WHAT THE TASK REQUIRES: Only the lines below between the ones containing "(thresholdTest 5000 (opacityRearm 5000) 4999" and "(thresholdTest 5000 (opacityRearm 5000) 20000", inclusive, are to be reproduced, each exactly as it stands.

[[ MATERIAL SUPPLIED open ]]

/-! ## Worked examples of the manual -/

/-- R3: "123456789" gives 0x29B1. -/
theorem test_crc : crc16 [0x31, 0x32, 0x33, 0x34, 0x35, 0x36, 0x37, 0x38, 0x39] = 0x29B1 := by decide +kernel
/-- R60: train 4,220..4,420 TOWARD_B, offsets 150, 300 and absent; a train half out of portal B. -/
theorem test_fire_position :
    firePosition 8000 ⟨1, 4420, 4220, .towardB, 0, true, true, some 150, 0, false⟩ = 4270 ∧
    firePosition 8000 ⟨1, 4420, 4220, .towardB, 0, true, true, some 300, 0, false⟩ = 4220 ∧
    firePosition 8000 ⟨1, 4420, 4220, .towardB, 0, true, true, none, 0, false⟩ = 4320 ∧
    firePosition 8000 ⟨1, 2100, 2300, .towardA, 0, true, true, some 60, 0, false⟩ = 2160 ∧
    firePosition 8000 ⟨1, 8120, 7920, .towardB, 0, true, true, none, 0, false⟩ = 8000 := by decide
/-- R121: four rows of its table. -/
theorem test_open_loop :
    openLoop 180 300 400 = 2020 ∧ openLoop 175 250 300 = 1394 ∧ openLoop 0 500 250 = 250 ∧
      openLoop 1500 600 4000 = 58000 := by decide
/-- R121: R = 4,095, vt = 1,000 saturates. -/
theorem test_open_loop_saturates :
    (computeOpenLoop { fire with
      live := some { planned with vt := 1000, P := 0 }
      tables := { siteTables with params := { siteTables.params with R := 4095 } } }).plan =
      { fire.plan with demand := 65535, saturated := true } := by decide +kernel
/-- Section 7.7: ΔD for e = 60 and e = −45 with G = 24. -/
theorem test_trim_change : trimChange 24 60 = 90 ∧ trimChange 24 (-45) = -67 := by decide
/-- R43: cable head 4,000, direction −1, length 1,500: distances 620, absent and 5,000; cable head 300, distance 800. -/
theorem test_alarm_chainage :
    let cable := fun (x : Nat) => ({ site with tables := { siteTables with
      params := { siteTables.params with L := 8000 }
      stations := table [[1, 0, 1, 3] ++ be16 x ++ [0, 1, 1] ++ be16 1500] } } : State)
    alarmChainage (cable 4000) 0 (some 620) = 3380 ∧ alarmChainage (cable 4000) 0 none = 3250 ∧
      alarmChainage (cable 4000) 0 (some 5000) = 2500 ∧ alarmChainage (cable 300) 0 (some 800) = 0 := by decide +kernel
/-- R41: T = 5,000 trips at 5,000, stays tripped at 4,500 and re-arms at 4,499. -/
theorem test_opacity_threshold :
    (thresholdTest 5000 (opacityRearm 5000) 5000 .good .armed) = (.tripped, true) ∧
    (thresholdTest 5000 (opacityRearm 5000) 4999 .good .armed) = (.armed, false) ∧
    (thresholdTest 5000 (opacityRearm 5000) 4500 .good .tripped) = (.tripped, false) ∧
    (thresholdTest 5000 (opacityRearm 5000) 4499 .good .tripped) = (.armed, false) ∧
    (thresholdTest 5000 (opacityRearm 5000) 20000 .suspect .armed) = (.armed, false) := by decide
/-- Section 4.7: the class around 4,270 with trains 205 and 101, and train 330 excluded, is 3; without train 101 it is 1. -/
theorem test_occupancy :
    let t := fun (id head tail : Nat) => some (⟨id, head, tail, .towardB, 0, false, false, none, 0, false⟩ : Train)
    occupancy [t 101 6200 6000, t 205 2100 2300, t 330 4420 4220] 4270 (some 330) = 3 ∧
      occupancy [none, t 205 2100 2300, t 330 4420 4220] 4270 (some 330) = 1 := by decide
/-- Section 6: the fallback lists TOWARD_B and TOWARD_A at 4,350. -/
theorem test_fallback_groups :
    let t := { siteTables with groups := table ((List.range 13).map fun k => be16 (600 * (k + 1))) }
    fallbackGroups t .towardB 4350 = [6, 5, 4, 3, 2, 1, 0, 12, 11, 10, 9, 8, 7] ∧
      fallbackGroups t .towardA 4350 = [7, 8, 9, 10, 11, 12, 0, 1, 2, 3, 4, 5, 6] := by decide
/-- R202: the sizes of the image. -/
theorem test_image_size : (imageBody TableStore.reset).length = 4700 := by decide +kernel

/-! ## The check of operands refuses an ill-formed term of each kind -/

/-- Samples: station index, and each field beyond its width. -/
theorem test_wf_samples :
    ([.velocitySample 64 0 .good, .velocitySample 0 32768 .good, .velocitySample 0 (-32769) .good,
      .opacitySample 64 0 .good, .opacitySample 0 65536 .good, .temperatureSample 64 0 .good,
      .temperatureSample 0 32768 .good, .heatLineReport 64 .alarm none,
      .heatLineReport 0 .alarm (some 65536)] : List Instr).all (fun c => !c.wellFormed) = true := by decide
/-- Train reports: each field beyond two bytes. -/
theorem test_wf_trains :
    ([⟨65536, 0, 0, 0, .towardA, false, false, false, none⟩, ⟨0, 65536, 0, 0, .towardA, false, false, false, none⟩,
      ⟨0, 0, 65536, 0, .towardA, false, false, false, none⟩, ⟨0, 0, 0, 65536, .towardA, false, false, false, none⟩,
      ⟨0, 0, 0, 0, .towardA, false, false, false, some 65536⟩] : List TrainReport).all
      (fun r => !(Instr.trainReport r).wellFormed) = true := by decide
/-- Fan statuses: the fan index, UNKNOWN, and each field beyond its width. -/
theorem test_wf_fans :
    ([.fanStatus 48 ⟨.stopped, .fwd, .full, 0, .chip, 0, 0, .none⟩,
      .fanStatus 0 ⟨.unknown, .fwd, .full, 0, .chip, 0, 0, .none⟩,
      .fanStatus 0 ⟨.stopped, .fwd, .full, 256, .chip, 0, 0, .none⟩,
      .fanStatus 0 ⟨.stopped, .fwd, .full, 0, .chip, 256, 0, .none⟩,
      .fanStatus 0 ⟨.stopped, .fwd, .full, 0, .chip, 0, 32768, .none⟩,
      .statusAgeUnknown 48, .ackDeadline 48, .resendTime 48, .dwellTimerExpiry 48, .startTimerExpiry 48] :
      List Instr).all (fun c => !c.wellFormed) = true := by decide
/-- Declarations, clears and releases beyond their widths. -/
theorem test_wf_incidents :
    ([.incidentDeclare 256 ⟨1, none, none, none⟩, .incidentDeclare 0 ⟨256, none, none, none⟩,
      .incidentDeclare 0 ⟨1, some 65536, none, none⟩, .incidentDeclare 0 ⟨1, none, some 256, none⟩,
      .incidentDeclare 0 ⟨1, none, none, some 65536⟩, .incidentClear 256, .authorityRelease 256,
      .candidateDeadline 8, .lockTimerExpiry 0, .lockTimerExpiry 256, .trainRecordExpiry 8] :
      List Instr).all (fun c => !c.wellFormed) = true := by decide
/-- Requests: source, lookup, sequence, table, index and length. -/
theorem test_wf_requests :
    ([⟨0, .unknown, 0, 0, 0, []⟩, ⟨0x8000, .unknown, 0, 0, 0, []⟩, ⟨1, .station 64 .terminal, 0, 0, 0, []⟩,
      ⟨1, .drive 48, 0, 0, 0, []⟩, ⟨1, .unknown, 256, 0, 0, []⟩, ⟨1, .unknown, 0, 256, 0, []⟩,
      ⟨1, .unknown, 0, 0, 65536, []⟩, ⟨1, .unknown, 0, 0, 0, List.replicate 29 0⟩] : List Request).all
      (fun r => [Instr.openLoad r, .writeRecord r, .closeLoad r, .readRecord r, .readState r, .readFan r,
        .readCounters r, .storeTables r, .setTestMode r, .inject r, .softReset r].all fun c => !c.wellFormed) = true := by
  decide
/-- Test numbers and test reads. -/
theorem test_wf_test :
    ([.testFrameDeadline 65536, .testReadCounters 0 0, .testReadCounters 0x8000 0, .testReadCounters 1 256] :
      List Instr).all (fun c => !c.wellFormed) = true := by decide
/-- Well-formed commands pass. -/
theorem test_wf_passes :
    ([.powerOnReset true 63, .velocitySample 63 (-32768) .good, .fanStatus 47 ⟨.lockout, .rev, .half, 255, .centre, 255,
      -40, .other⟩, .writeRecord ⟨0x7FFF, .station 63 .terminal, 255, 255, 65535, List.replicate 28 0⟩,
      .lockTimerExpiry 255] : List Instr).all Instr.wellFormed = true := by decide
/-- No row of the table gives bits. -/
theorem test_decode_none : decodeTableWord 8 0 = none ∧ decodeTableWord 32 0xFFFFFFFF = none := by decide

[[ MATERIAL SUPPLIED closed ]]

WRITTEN SOLUTION:
    (thresholdTest 5000 (opacityRearm 5000) 4999 .good .armed) = (.armed, false) ∧
    (thresholdTest 5000 (opacityRearm 5000) 4500 .good .tripped) = (.tripped, false) ∧
    (thresholdTest 5000 (opacityRearm 5000) 4499 .good .tripped) = (.armed, false) ∧
    (thresholdTest 5000 (opacityRearm 5000) 20000 .suspect .armed) = (.armed, false) := by decide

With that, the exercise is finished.